One more year of that kind of training—or a year and a half—could only be better. It can only help them out to prepare even better. Those players who are pretty young, they’re going to be one year older, which is positive for the U.S.

This postponement of the Olympic games is going to help some other countries. Australia may see a silver lining in that. Montenegro is a young team. Other teams like Serbia or Greece, maybe even Croatia… potentially Hungary may be at disadvantage due to the age of their teams.

We don’t know what’s going to happen in a year and a half with [Denes] Varga and [Norbert] Hosnyánszky, who are incredibly important to that team or [Filip] Filipovic and [Milan] Aleksic from Serbia, [Andro] Buslje from Croatia etc.

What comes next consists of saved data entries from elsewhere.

theorem State.setTx_traffic (s : State) (i : TxIx) (e : TxEntry) : TrafficOwing ps s (s.setTx i e) :=
  TrafficOwing.of_ports (fun _ => SamePort.refl _) rfl

theorem State.setBuffer_traffic (s : State) (b : BufferIx) (v : Buffer) : TrafficOwing ps s (s.setBuffer b v) :=
  TrafficOwing.of_ports (fun _ => SamePort.refl _) rfl

theorem State.setCondition_traffic (s : State) (b : BufferIx) (v : BufferCondition) :
    TrafficOwing ps s (s.setCondition b v) := s.setBuffer_traffic b _

theorem State.setChars_traffic (s : State) (b : BufferIx) (v : List Byte) : TrafficOwing ps s (s.setChars b v) :=
  s.setBuffer_traffic b _

theorem State.freeUp_traffic (s : State) (b : BufferIx) : TrafficOwing ps s (s.freeUp b) :=
  TrafficOwing.of_ports (fun _ => SamePort.refl _) rfl

theorem State.release_traffic (s : State) (b : BufferIx) : TrafficOwing ps s (s.release b) := by
  unfold State.release
  split
  · split
    · exact s.freeUp_traffic b
    · exact s.setCondition_traffic b _
  · exact TrafficOwing.refl s
  · exact TrafficOwing.refl s

theorem State.settleBuffer_traffic (s : State) (b : BufferIx) (n : Nat) : TrafficOwing ps s (s.settleBuffer b n) := by
  unfold State.settleBuffer
  split
  · exact s.freeUp_traffic b
  · exact s.setCondition_traffic b _

/-- An entry more in a queue. -/
theorem insertEntry_length (e : QueueEntry) (q : List QueueEntry) : (insertEntry e q).length = q.length + 1 := by
  induction q with
  | nil => rfl
  | cons x xs ih =>
    unfold insertEntry
    split
    · rfl
    · simp [ih]

/-- The state of port `q` and the depth of its queue are those a release or a count leaves. -/
theorem TrafficOwing.outOfService {s t : State} (h : TrafficOwing ps s t) (p : Port) :
    (t.port p).state.outOfService = (s.port p).state.outOfService := by rw [(h.ports p).state]

theorem State.release_ports (s : State) (b : BufferIx) : (s.release b).ports = s.ports := by
  unfold State.release
  split
  · split <;> rfl
  all_goals rfl

/-- The entry that is dequeued takes at least one place with it. -/
theorem filter_stamp_length (q : List QueueEntry) (e : QueueEntry) (h : e ∈ q) :
    (q.filter fun x => x.stamp != e.stamp).length < q.length := by
  apply List.length_filter_lt_length_iff_exists.mpr
  exact ⟨e, h, by simp⟩

theorem displaceable_mem {q : List QueueEntry} {e : QueueEntry} (h : displaceable q = some e) : e ∈ q := by
  unfold displaceable at h
  split at h
  · rename_i x hx
    split at h
    · exact absurd h (by simp)
    · injection h with h
      subst h
      exact List.mem_of_getLast? hx
  · exact absurd h (by simp)

theorem State.queue_displace (s : State) (p : Port) (e : QueueEntry) :
    (s.displace p e).queue p = (s.queue p).filter fun x => x.stamp != e.stamp := by
  have r : ((s.dequeue p e).release e.buffer).port p = (s.dequeue p e).port p := by
    simp only [State.port, State.release_ports]
  unfold State.displace State.queue State.countPort
  rw [State.port_updPort_self, r]
  unfold State.dequeue State.setQueue
  rw [State.port_updPort_self]
  rfl

theorem State.displace_traffic (s : State) (p : Port) (e : QueueEntry) : TrafficOwing ps s (s.displace p e) :=
  ((s.dequeue_traffic p e).trans (State.release_traffic _ e.buffer)).trans
    (State.countPort_traffic _ p .queueFull (by decide))

/-- A report stays within traffic, whatever is owed. -/
def ReportsTraffic (report : Owed → TxIx → State → State) : Prop :=
  ∀ o t s, TrafficOwing o.places s (report o t s)

/-- What a judgement found true of the queue it displaces from. -/
theorem State.judgeAdmission_displaces {s : State} {owed : Owed} {p : Port} {r : Rank} {o : Origin} {e : QueueEntry}
    (h : s.judgeAdmission owed p r o = .displaces e) : e ∈ s.queue p ∧ (s.port p).state.outOfService = false := by
  unfold State.judgeAdmission at h
  split at h
  · exact absurd h (by simp)
  · rename_i out
    split at h
    · exact absurd h (by simp)
    · split at h
      · exact absurd h (by simp)
      · split at h
        · rename_i hx _
          injection h with h
          subst h
          exact ⟨displaceable_mem hx, by simpa using out⟩
        all_goals exact absurd h (by simp)

/-- What a judgement that finds room found. -/
theorem State.judgeAdmission_room {s : State} {owed : Owed} {p : Port} {r : Rank} {o : Origin}
    (h : s.judgeAdmission owed p r o = .room) :
    (s.queue p).length + owed.places.count p < Config.queueSize ∧ (s.port p).state.outOfService = false := by
  unfold State.judgeAdmission at h
  split at h
  · exact absurd h (by simp)
  · rename_i out
    split at h
    · exact absurd h (by simp)
    · split at h
      · exact ⟨by assumption, by simpa using out⟩
      · split at h <;> exact absurd h (by simp)

/-- A place of queue `p` is freed, and traffic that owes it follows: the place is still there. -/
theorem TrafficOwing.after_place {s t u : State} {p : Port} (h : TrafficOwing ps s t)
    (lt : (t.queue p).length < (s.queue p).length) (k : TrafficOwing (p :: ps) t u) :
    TrafficOwing ps s u ∧
      ((s.queue p).length + ps.count p ≤ Config.queueSize → (u.queue p).length + ps.count p < Config.queueSize) := by
  have room : (s.queue p).length + ps.count p ≤ Config.queueSize →
      (u.queue p).length + ps.count p < Config.queueSize := fun le => by
    have := (k.ports p).fits
    rw [List.count_cons_self] at this
    have := this (by change (t.queue p).length + _ ≤ _; omega)
    change (u.queue p).length + _ ≤ _ at this
    omega
  refine ⟨⟨fun q => ?_, k.stations.trans h.stations, k.groups.trans h.groups, k.windows.trans h.windows,
    k.dispositions.trans h.dispositions, k.calendar.trans h.calendar, k.backupSupply.trans h.backupSupply,
    k.backupLost.trans h.backupLost, k.staged.trans h.staged, k.managers.trans h.managers, k.params.trans h.params,
    k.resetCause.trans h.resetCause, k.restart.trans h.restart, k.straps.trans h.straps, k.powered.trans h.powered,
    k.crystalCount.trans h.crystalCount, k.msCount.trans h.msCount, k.pending.trans h.pending⟩, room⟩
  have a := h.ports q
  have b := k.ports q
  refine ⟨b.state.trans a.state, b.line.trans a.line, b.startHold.trans a.startHold, b.busySpan.trans a.busySpan,
    b.params.trans a.params, fun x y => b.stillEmpty (by rw [a.state]; exact x) (a.stillEmpty x y), fun le => ?_,
    b.containments.trans a.containments⟩
  by_cases e : q = p
  · subst e
    exact Nat.le_of_lt (room le)
  · have c := b.fits
    rw [List.count_cons_of_ne (fun x => e x.symm)] at c
    exact c (a.fits le)

/-- A request made room for stays within traffic, and where it is admitted the queue has a place for it. -/
theorem State.makePlace_traffic (s : State) (report : Owed → TxIx → State → State) (h : ReportsTraffic report)
    (owed : Owed) (n : Nat) (p : Port) (r : Rank) (o : Origin) :
    TrafficOwing owed.places s (s.makePlace report owed n p r o).2 ∧
      ((s.makePlace report owed n p r o).1 = .admitted →
        (s.port p).state.outOfService = false ∧
          ((s.queue p).length + owed.places.count p ≤ Config.queueSize →
            ((s.makePlace report owed n p r o).2.queue p).length + owed.places.count p < Config.queueSize)) := by
  unfold State.makePlace
  split
  · rename_i j
    exact ⟨TrafficOwing.refl s, fun _ => ⟨(State.judgeAdmission_room j).2, fun _ => (State.judgeAdmission_room j).1⟩⟩
  · rename_i e j
    have lt : ((s.displace p e).queue p).length < (s.queue p).length := by
      rw [State.queue_displace]
      exact filter_stamp_length _ e (State.judgeAdmission_displaces j).1
    have d := s.displace_traffic (ps := owed.places) p e
    split
    · rename_i t _
      have a := d.after_place lt (h ⟨p :: owed.places, owed.buffers + n⟩ t (s.displace p e))
      exact ⟨a.1, fun _ => ⟨(State.judgeAdmission_displaces j).2, a.2⟩⟩
    · have a := d.after_place lt (TrafficOwing.refl (s.displace p e))
      exact ⟨a.1, fun _ => ⟨(State.judgeAdmission_displaces j).2, a.2⟩⟩
  all_goals exact ⟨s.countPort_traffic p _ (by decide), fun x => by simp at x⟩

/-- Traffic, and an entry joined to a queue that has a place for it. -/
theorem TrafficOwing.enqueue {s t : State} {p : Port} (h : TrafficOwing ps s t) (n : NewEntry)
    (out : (s.port p).state.outOfService = false)
    (room : (s.queue p).length + ps.count p ≤ Config.queueSize → (t.queue p).length + ps.count p < Config.queueSize) :
    TrafficOwing ps s (t.enqueue p n) := by
  refine ⟨fun q => ?_, h.stations, h.groups, h.windows, h.dispositions, h.calendar, h.backupSupply, h.backupLost,
    h.staged, h.managers, h.params, h.resetCause, h.restart, h.straps, h.powered, h.crystalCount, h.msCount, h.pending⟩
  change SamePort _ (s.port q) ((t.setQueue p _).port q)
  rw [State.setQueue, State.port_updPort]
  by_cases e : q = p
  · subst e
    have a := h.ports q
    simp only [if_true]
    refine ⟨a.state, a.line, a.startHold, a.busySpan, a.params,
      fun x => by rw [out] at x; exact absurd x (by decide), fun le => ?_, a.containments⟩
    change (insertEntry _ (t.queue q)).length + _ ≤ _
    rw [insertEntry_length]
    have := room le
    omega
  · simpa [e] using h.ports q

theorem State.placeGenerated_traffic (s : State) (report : Owed → TxIx → State → State) (h : ReportsTraffic report)
    (owed : Owed) (p : Port) (cs : List Byte) : TrafficOwing owed.places s (s.placeGenerated report owed p cs).2 := by
  unfold State.placeGenerated
  split
  · exact TrafficOwing.refl s
  · have k := s.makePlace_traffic report h owed 1 p .express .generated
    split <;> rename_i e <;> rw [e] at k
    · rename_i t
      unfold State.joinGenerated
      split
      · exact k.1
      · rename_i b rest _
        have a := k.1.enqueue ⟨b, .express, .generated, none⟩ (k.2 rfl).1 (k.2 rfl).2
        have f : TrafficOwing owed.places (t.enqueue p ⟨b, .express, .generated, none⟩)
            { t.enqueue p ⟨b, .express, .generated, none⟩ with freeList := rest } :=
          TrafficOwing.of_ports (fun _ => SamePort.refl _) rfl
        exact (a.trans f).trans (State.setBuffer_traffic _ _ _)
    all_goals exact k.1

Those are all great players but they are aging and will be year and a half older. How much this postponement will affect them, I guess we will see

There will be some advantage to some teams and disadvantage to other teams. But let’s not forget; the Olympics are not the same competition as any other. It’s a special competition. It’s completely different. At the end of the day, players have to perform. And I believe the U.S. has a really good potential to perform, both their men and women.

– How does the delay affect the American college season?

One thing that is unknown—as are many of the things are today—is how will NCAA look at the Olympics happening next year. Is the US national team able to train as a team? As of September—or December again? Are the NCAA and college coaches going to release their players for another year to practice with the national team? Or, will they be with their colleges, practicing eight hours per week then only join mid-June for a month of national team training? Will the athletes commit to another year of full time training? They were willing to do it for a year but are they willing to do it for two years in these circumstances?

Those are things that we don’t know and could affect a team’s performance in a positive or negative way. I guess we’ll see what will happen.